RESEARCH DESIGN AND METHODS
The study population was comprised of 3,033 participants in the baseline exam of the Health ABC study. Participants were enrolled between March 1997 and June 1998. The study’s target population was individuals age 70–79 years who did not have lower extremity functional limitation and resided in the Memphis, Tennessee, and Pittsburgh, Pennsylvania, areas. These criteria selected the best functioning 40–60% of the older population. The socioeconomic status patterns reflected the locations from which the samples were drawn: 56.4% of black participants vs. 87.8% of white participants had completed high school, and the median income category was $10,000–25,000 for black participants and $25,000–50,000 for white participants. A participant’s well-functioning was determined by self-report and defined as having the individual having no difficulty in walking a quarter of a mile or going up 10 steps without resting reported on two separate occasions. Exclusion criteria included difficulties with daily living activities, obvious cognitive impairment, an inability to communicate with the interviewer, an intention of moving within 3 years, therapy for cancer within the prior 3 years, and previous participation in a trial involving a lifestyle intervention.
Incident CHD was defined by coronary death or any overnight hospitalization in an acute care hospital for myocardial infarction (MI), angina, coronary angioplasty or artery bypass surgery, or chronic heart failure. Events and diagnoses were adjudicated based on hospital and death records. Participants were asked to report any hospitalizations, and every 6 months they were asked direct questions to elicit information about any event. When an event was reported, hospitalization records were collected and verified by a Health ABC Disease Adjudication Committee. Date and causes of death were taken from the death certificate. Only events that were confirmed by the adjudication committee were included.
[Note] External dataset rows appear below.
-- ==== Sys2Proof/Laws/Memory.lean ====
section
/-! SUPPORT. Reading after writing, the canonical form, and what a buffer holds. -/

namespace Sys2Proof.Machine.Memory

/-! ### One byte -/

theorem read_write (m : List Host.Cell) (i j : Nat) (v : Byte) :
    read (write m i v) j = if i = j then some v else read m j := by
  induction m with
  | nil => simp [write, read]
  | cons c m ih =>
    obtain ⟨k, u⟩ := c
    simp only [write]
    split
    · simp [read]
    · split
      · next h => subst h; simp only [read]; split <;> rfl
      · simp only [read, ih]
        split <;> split <;> simp_all

theorem read_write_self (m : List Host.Cell) (i : Nat) (v : Byte) : read (write m i v) i = some v := by
  simp [read_write]

theorem read_write_ne (m : List Host.Cell) {i j : Nat} (v : Byte) (h : i ≠ j) :
    read (write m i v) j = read m j := by
  simp [read_write, h]

theorem mem_write {m : List Host.Cell} {i : Nat} {v : Byte} {c : Host.Cell} (h : c ∈ write m i v) :
    c = (i, v) ∨ c ∈ m := by
  induction m with
  | nil => simpa [write] using h
  | cons d m ih =>
    obtain ⟨k, u⟩ := d
    simp only [write] at h
    split at h
    · simpa using h
    · split at h
      · simp only [List.mem_cons] at h ⊢
        tauto
      · simp only [List.mem_cons] at h ⊢
        rcases h with h | h
        · exact .inr (.inl h)
        · rcases ih h with h | h
          · exact .inl h
          · exact .inr (.inr h)

theorem wf_write {m : List Host.Cell} (h : wf m) (i : Nat) (v : Byte) : wf (write m i v) := by
  induction m with
  | nil => simp [write, wf]
  | cons d m ih =>
    obtain ⟨k, u⟩ := d
    have hk := List.pairwise_cons.mp h
    simp only [write]
    split
    · next hi =>
      refine List.pairwise_cons.mpr ⟨?_, h⟩
      intro c hc
      rcases List.mem_cons.mp hc with rfl | hc
      · exact hi
      · exact Nat.lt_trans hi (hk.1 c hc)
    · split
      · next hi => subst hi; exact List.pairwise_cons.mpr ⟨hk.1, hk.2⟩
      · refine List.pairwise_cons.mpr ⟨?_, ih hk.2⟩
        intro c hc
        rcases mem_write hc with rfl | hc
        · simp only; omega
        · exact hk.1 c hc

/-! ### Runs of bytes -/

theorem read_writeBytes (m : List Host.Cell) (i : Nat) (d : List Byte) (j : Nat) :
    read (writeBytes m i d) j = if h : i ≤ j ∧ j - i < d.length then some d[j - i] else read m j := by
  induction d generalizing m i with
  | nil => simp [writeBytes]
  | cons v d ih =>
    rw [writeBytes, ih, read_write]
    rcases Nat.lt_trichotomy j i with h | h | h
    · have h1 : ¬(i + 1 ≤ j ∧ j - (i + 1) < d.length) := by omega
      have h2 : ¬(i ≤ j ∧ j - i < (v :: d).length) := by omega
      have h3 : i ≠ j := by omega
      rw [dif_neg h1, dif_neg h2, if_neg h3]
    · subst h; simp
    · have h3 : i ≠ j := by omega
      obtain ⟨k, rfl⟩ : ∃ k, j = i + 1 + k := ⟨j - (i + 1), by omega⟩
      have e1 : i + 1 + k - (i + 1) = k := by omega
      have e2 : i + 1 + k - i = k + 1 := by omega
      simp only [e1, e2, h3, if_false, List.length_cons, List.getElem_cons_succ]
      by_cases hk : k < d.length
      · rw [dif_pos ⟨by omega, hk⟩, dif_pos ⟨by omega, by omega⟩]
      · rw [dif_neg (by omega), dif_neg (by omega)]

theorem wf_writeBytes {m : List Host.Cell} (h : wf m) (i : Nat) (d : List Byte) : wf (writeBytes m i d) := by
  induction d generalizing m i with
  | nil => exact h
  | cons v d ih => exact ih (wf_write h i v) (i + 1)

theorem writeBytes_append (m : List Host.Cell) (i : Nat) (d e : List Byte) :
    writeBytes m i (d ++ e) = writeBytes (writeBytes m i d) (i + d.length) e := by
  induction d generalizing m i with
  | nil => simp [writeBytes]
  | cons v d ih =>
    rw [List.cons_append, writeBytes, writeBytes, ih]
    congr 1
    simp; omega

theorem read_nil (i : Nat) : read [] i = none := rfl

/-- The bytes written from index 0 into an empty buffer are what it holds, and all it holds. -/
theorem read_writeBytes_nil (d : List Byte) (j : Nat) : read (writeBytes [] 0 d) j = d[j]? := by
  rw [read_writeBytes]
  by_cases h : j < d.length
  · rw [dif_pos ⟨by omega, by simpa using h⟩]; simp [h]
  · rw [dif_neg (by omega)]; simp at h; simp [read, h]

theorem holds_writeBytes_nil (d : List Byte) : holds (writeBytes [] 0 d) d := by
  intro i h; rw [read_writeBytes_nil]; simp [h]

/-- Two buffers in canonical form that read alike are equal. -/
theorem ext_of_wf {m n : List Host.Cell} (hm : wf m) (hn : wf n) (h : ∀ i, read m i = read n i) : m = n := by
  have key : ∀ {m : List Host.Cell} {k : Nat}, (∀ c ∈ m, k < c.1) → ∀ i, i ≤ k → read m i = none := by
    intro m k hk i hi
    induction m with
    | nil => rfl
    | cons c m ih =>
      obtain ⟨a, u⟩ := c
      have := hk (a, u) (by simp)
      simp only at this
      have hne : a ≠ i := by omega
      rw [read, if_neg hne]
      exact ih fun c hc => hk c (by simp [hc])
  induction m generalizing n with
  | nil =>
    cases n with
    | nil => rfl
    | cons c n => obtain ⟨a, u⟩ := c; have := h a; simp [read] at this
  | cons c m ih =>
    obtain ⟨a, u⟩ := c
    have pm := List.pairwise_cons.mp hm
    cases n with
    | nil => have := h a; simp [read] at this
    | cons d n =>
      obtain ⟨b, w⟩ := d
      have pn := List.pairwise_cons.mp hn
      have ka := fun i hi => key (k := a) (m := m) (fun c hc => pm.1 c hc) i hi
      have kb := fun i hi => key (k := b) (m := n) (fun c hc => pn.1 c hc) i hi
      rcases Nat.lt_trichotomy a b with hab | hab | hab
      · have := h a
        rw [read, if_pos rfl, read, if_neg (by omega), kb a (by omega)] at this
        simp at this
      · subst hab
        have hv := h a
        simp only [read, if_true] at hv
        obtain rfl := Option.some.inj hv
        congr 1
        refine ih pm.2 pn.2 fun i => ?_
        by_cases hi : i ≤ a
        · rw [ka i hi, kb i hi]
        · have := h i
          rwa [read, if_neg (by omega), read, if_neg (by omega)] at this
      · have := h b
        rw [read, if_neg (by omega), ka b (by omega), read, if_pos rfl] at this
        simp at this

/-- `readBytes` answers exactly the bytes from `i` on when they all have values. -/
theorem readBytes_eq_ok_iff (m : List Host.Cell) (i n : Nat) (d : List Byte) :
    readBytes m i n = .ok d ↔ d.length = n ∧ ∀ (j : Nat) (h : j < d.length), read m (i + j) = some d[j] := by
  induction n generalizing i d with
  | zero =>
    simp only [readBytes, Except.ok.injEq]
    constructor
    · rintro rfl; simp
    · rintro ⟨h, -⟩; exact (List.eq_nil_of_length_eq_zero h).symm
  | succ n ih =>
    simp only [readBytes]
    cases hr : read m i with
    | none =>
      simp only [reduceCtorEq, false_iff]
      rintro ⟨hl, hd⟩
      have := hd 0 (by omega)
      simp [hr] at this
    | some v =>
      cases d with
      | nil =>
        constructor
        · intro h
          cases h' : readBytes m (i + 1) n <;> rw [h'] at h <;> simp [Except.map] at h
        · rintro ⟨h, -⟩; simp at h
      | cons w d =>
        have : (Except.map (v :: ·) (readBytes m (i + 1) n) = .ok (w :: d)) ↔ v = w ∧ readBytes m (i + 1) n = .ok d := by
          cases readBytes m (i + 1) n <;> simp [Except.map]
        rw [this, ih]
        constructor
        · rintro ⟨rfl, hl, hd⟩
          refine ⟨by simp [hl], fun j hj => ?_⟩
          cases j with
          | zero => simpa using hr
          | succ j =>
            have := hd j (by simpa using hj)
            rw [List.getElem_cons_succ, ← this]; congr 1; omega
        · rintro ⟨hl, hd⟩
          refine ⟨?_, by simpa using hl, fun j hj => ?_⟩
          · have := hd 0 (by simp); simp [hr] at this; exact this
          · have := hd (j + 1) (by simpa using hj)
            rw [List.getElem_cons_succ] at this
            rw [← this]; congr 1; omega

theorem readBytes_zero_eq_ok_iff (m : List Host.Cell) (n : Nat) (d : List Byte) :
    readBytes m 0 n = .ok d ↔ d.length = n ∧ holds m d := by
  rw [readBytes_eq_ok_iff]; simp [holds]

/-- `readBytes` reports the first index without a value. -/
theorem readBytes_eq_error {m : List Host.Cell} {i n j : Nat} (h : readBytes m i n = .error j) :
    i ≤ j ∧ j < i + n ∧ read m j = none := by
  induction n generalizing i with
  | zero => simp [readBytes] at h
  | succ n ih =>
    simp only [readBytes] at h
    cases hr : read m i with
    | none => rw [hr] at h; simp at h; subst h; exact ⟨by omega, by omega, hr⟩
    | some v =>
      rw [hr] at h
      cases h' : readBytes m (i + 1) n with
      | ok d => rw [h'] at h; simp [Except.map] at h
      | error k =>
        rw [h'] at h; simp [Except.map] at h; subst h
        obtain ⟨h1, h2, h3⟩ := ih h'
        exact ⟨by omega, by omega, h3⟩

/-- A written prefix has its bytes. -/
theorem written_iff_exists_holds (m : List Host.Cell) (n : Nat) :
    written m n ↔ ∃ d : List Byte, d.length = n ∧ holds m d := by
  constructor
  · intro h
    cases hr : readBytes m 0 n with
    | ok d => exact ⟨d, (readBytes_zero_eq_ok_iff m n d).mp hr⟩
    | error j =>
      obtain ⟨-, h2, h3⟩ := readBytes_eq_error hr
      have := h j (by omega)
      simp [h3] at this
  · rintro ⟨d, rfl, h⟩ i hi
    simp [h i hi]

theorem holds_unique {m : List Host.Cell} {d e : List Byte} (hl : d.length = e.length) (hd : holds m d)
    (he : holds m e) : d = e := by
  refine List.ext_getElem hl fun i h1 h2 => ?_
  have := hd i h1
  rw [he i h2] at this
  exact (Option.some.inj this).symm

theorem holds_congr {m n : List Host.Cell} (h : ∀ i, read m i = read n i) (d : List Byte) :
    holds m d ↔ holds n d := by
  simp [holds, h]

/-- Buffers that read alike where the bytes are taken give the same bytes. -/
theorem readBytes_congr {m n : List Host.Cell} {l : Nat} : ∀ {i : Nat}, (∀ k, i ≤ k → k < i + l → read m k = read n k) →
    readBytes m i l = readBytes n i l := by
  induction l with
  | zero => intro i _; rfl
  | succ l ih =>
    intro i h
    have e : readBytes m (i + 1) l = readBytes n (i + 1) l := ih fun k h1 h2 => h k (by omega) (by omega)
    simp only [readBytes, h i (Nat.le_refl i) (by omega), e]

end Sys2Proof.Machine.Memory
end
Based on cardiac procedures and diagnoses reported to the U.S. Department of Health and Human Services’ Centers for Medicare and Medicaid Services in the 5 years before enrollment, 385 participants had CHD (MI, angina, coronary angioplasty or artery bypass surgery, or chronic heart failure). Based on ATP III criteria, 1,113 had CHD risk equivalents: noncoronary forms of clinical atherosclerotic disease (n = 232), diabetes (n = 577), and/or a 10-year risk for CHD events >20% by Framingham scoring (n = 1,023). Of those with CVD, 60% were treated with antianginal drugs; 42% with antiarrhythmic drugs; 35% with vasodilators; 46% with antiplatelet drugs, including aspirin; 90% with blood pressure−lowering drugs; and 21% with lipid-lowering drugs (10). Since being enrolled in the study (follow-up through June 2002), 418 participants had a CHD event (MI, angina, coronary angioplasty or artery bypass surgery, chronic heart failure, or cardiovascular death). There were 238 events in participants without baseline CHD. Among these, 120 had at least one MI: 106 had one and 14 had more than one based on electrocardiogram and enzyme changes. There were 88 primary and 32 secondary MIs.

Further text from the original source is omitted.